Maybe you're right. Most people I see on here seem to post relatively frequently and regularly, at least for whatever stretches of time until they disappear, sometimes returning a while later. Probably most "well-balanced" people are out more--doing productive things, work, hobbies, or social things, travel, activities, events, or self-care, exercise, study, meditation, etc.
And then there are those like me who do little if anything other than fiddle around on the computer mostly when I'm out of work. I guess in the end, I'm just superfluous to the universe. And if anyone is most superfluous to the universe, then maybe it's me. But to be honest, if there's something that needs to be done and that I can do or that I should be doing any more than anything else, then I don't know what it is or how to do it. But I'm sure AJ has no shortage of things he could suggest to me, if for no other reason than sparing me from his ridicule.

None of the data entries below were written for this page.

/-- Tile 5 with one piece running on engine 0. -/
def running5 (r : Rec) (formed : Bool) (st : Status) : State :=
  work7 { Work.empty with running := [⟨r, 0, 3, formed, st, [], [], none, (0, 0), false, 0, .none, 0, 0⟩] }

theorem witness_TokenAndFenceCommands : ((running5 tok false 0).run? 5 0 0).map (·.cmd.code) = some 1 ∧
    ((running5 { tok with code := 2 } true 0).run? 5 0 0).map (fun x => (x.cmd.code, x.formed, x.suppressed)) = some (2, true, false) ∧
    (fenceCovers 0).all (fun q => ((running5 { tok with code := 2 } true 0).tile 5).work.queue q = []) = true ∧
    (running5 tok false 0).moving = true := by decide +kernel

/-- A finished piece with and without a fault; and one that is not issued, exactly 10 ms past its deadline, in each place. -/
theorem witness_PiecesComplete :
    ((running5 { mm with ctx := 7 } true 0).run? 5 0 0).map (fun x => (x.formed, x.suppressed, x.reqs.length)) = some (true, false, 0) ∧
    (running5 { mm with ctx := 7 } true 0x5020).nwEntry 5 { mm with ctx := 7 } = none ∧
    (let x := { tok with deadline := 5 }
     [work7 { Work.empty with queues := [(0, [⟨x, 3, true⟩])] }, work7 { Work.empty with inbox := [x] },
       work7 { Work.empty with parked := [⟨0, 0, ⟨x, 3, true⟩⟩] },
       { work7 .empty with mail := { Mail.empty with channel := [(5, x)] } }].all fun s => (s.unissued 5 0)[0]? = some x) = true ∧
    (5 : BitVec 64) ≠ BitVec.allOnes 64 ∧ (5 : BitVec 64).toNat + 10000000 ≤ (10000005 : BitVec 64).toNat := by
  decide +kernel

/-! ### Pieces -/

/-- Tile 5 runs one piece of context 7 on an engine; its scratchpad, with bytes `b`, is one region of context 7. -/
def piece5b (b : FMap Byte) (e : Nat) (r : Rec) : State :=
  st7 [(tileBase 5 + 0x100, 2 ^ 28 + 192 * 2 ^ 20 + 7)]
    { TileState.empty with
      sp := { Scratch.empty with
        bytes := b }
      work := { Work.empty with
        running := [⟨r, e, 3, false, 0, [], [], none, (0, 0), false, 0, .none, 0, 0⟩], nextSeq := 9 } } ctx7
def piece5 (e : Nat) (r : Rec) : State := piece5b [] e r

/-- A scratchpad operand of tile 5. -/
def sp5 (off : Nat) : Operand := ⟨0, BitVec.ofNat 56 (5 * 2 ^ 26 + off)⟩

/-- A piece of 1 row, extent 4 and 1 output column over scratchpad operands: formats of A, B and D, code, engine, variant. -/
def small (fa fb fd : BitVec 4) (code : BitVec 8) (eng var : BitVec 4) : Rec :=
  { tok with
    code := code, engine := eng, variant := var, fa := fa, fb := fb, fd := fd, rows := 1, extent := 4, cols := 1
    a := sp5 0, b := sp5 0x1000, d := sp5 0x2000 }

I guess he's right though. I've gotten to the point where nothing will move me or make me budge. I've built my last fortress and now I can only stand on it and hope someone else stronger doesn't come along and take it from me before I have a chance to pass from this world in a more peaceful way. Or maybe if I want to take away the "combat" part, I've settled in my death bed (little more than the nest I was born in) and now simply wait for whatever happens to happen when it happens. Maybe I should have been like the little pig who constructed his house out of brick instead of straw? Now I know how St. Thomas Aquinas must have felt when he had that last revelation of his.
Retreat becomes a bad habit when one spends most of one's life surrounded by what one perceives as 'evil'. But maybe that just means I'm 'evil'? Perhaps If I throw myself into a volcano that would solve the "problem of evil?"
Maybe the Mafia aren't such bad people after all, at least not much worse than many other seemingly ordinary "law-abiding" citizens?
Perhaps Bette Midler will write a song about me too? For what good reason or result could be derived from such a song, I will never be able to fathom.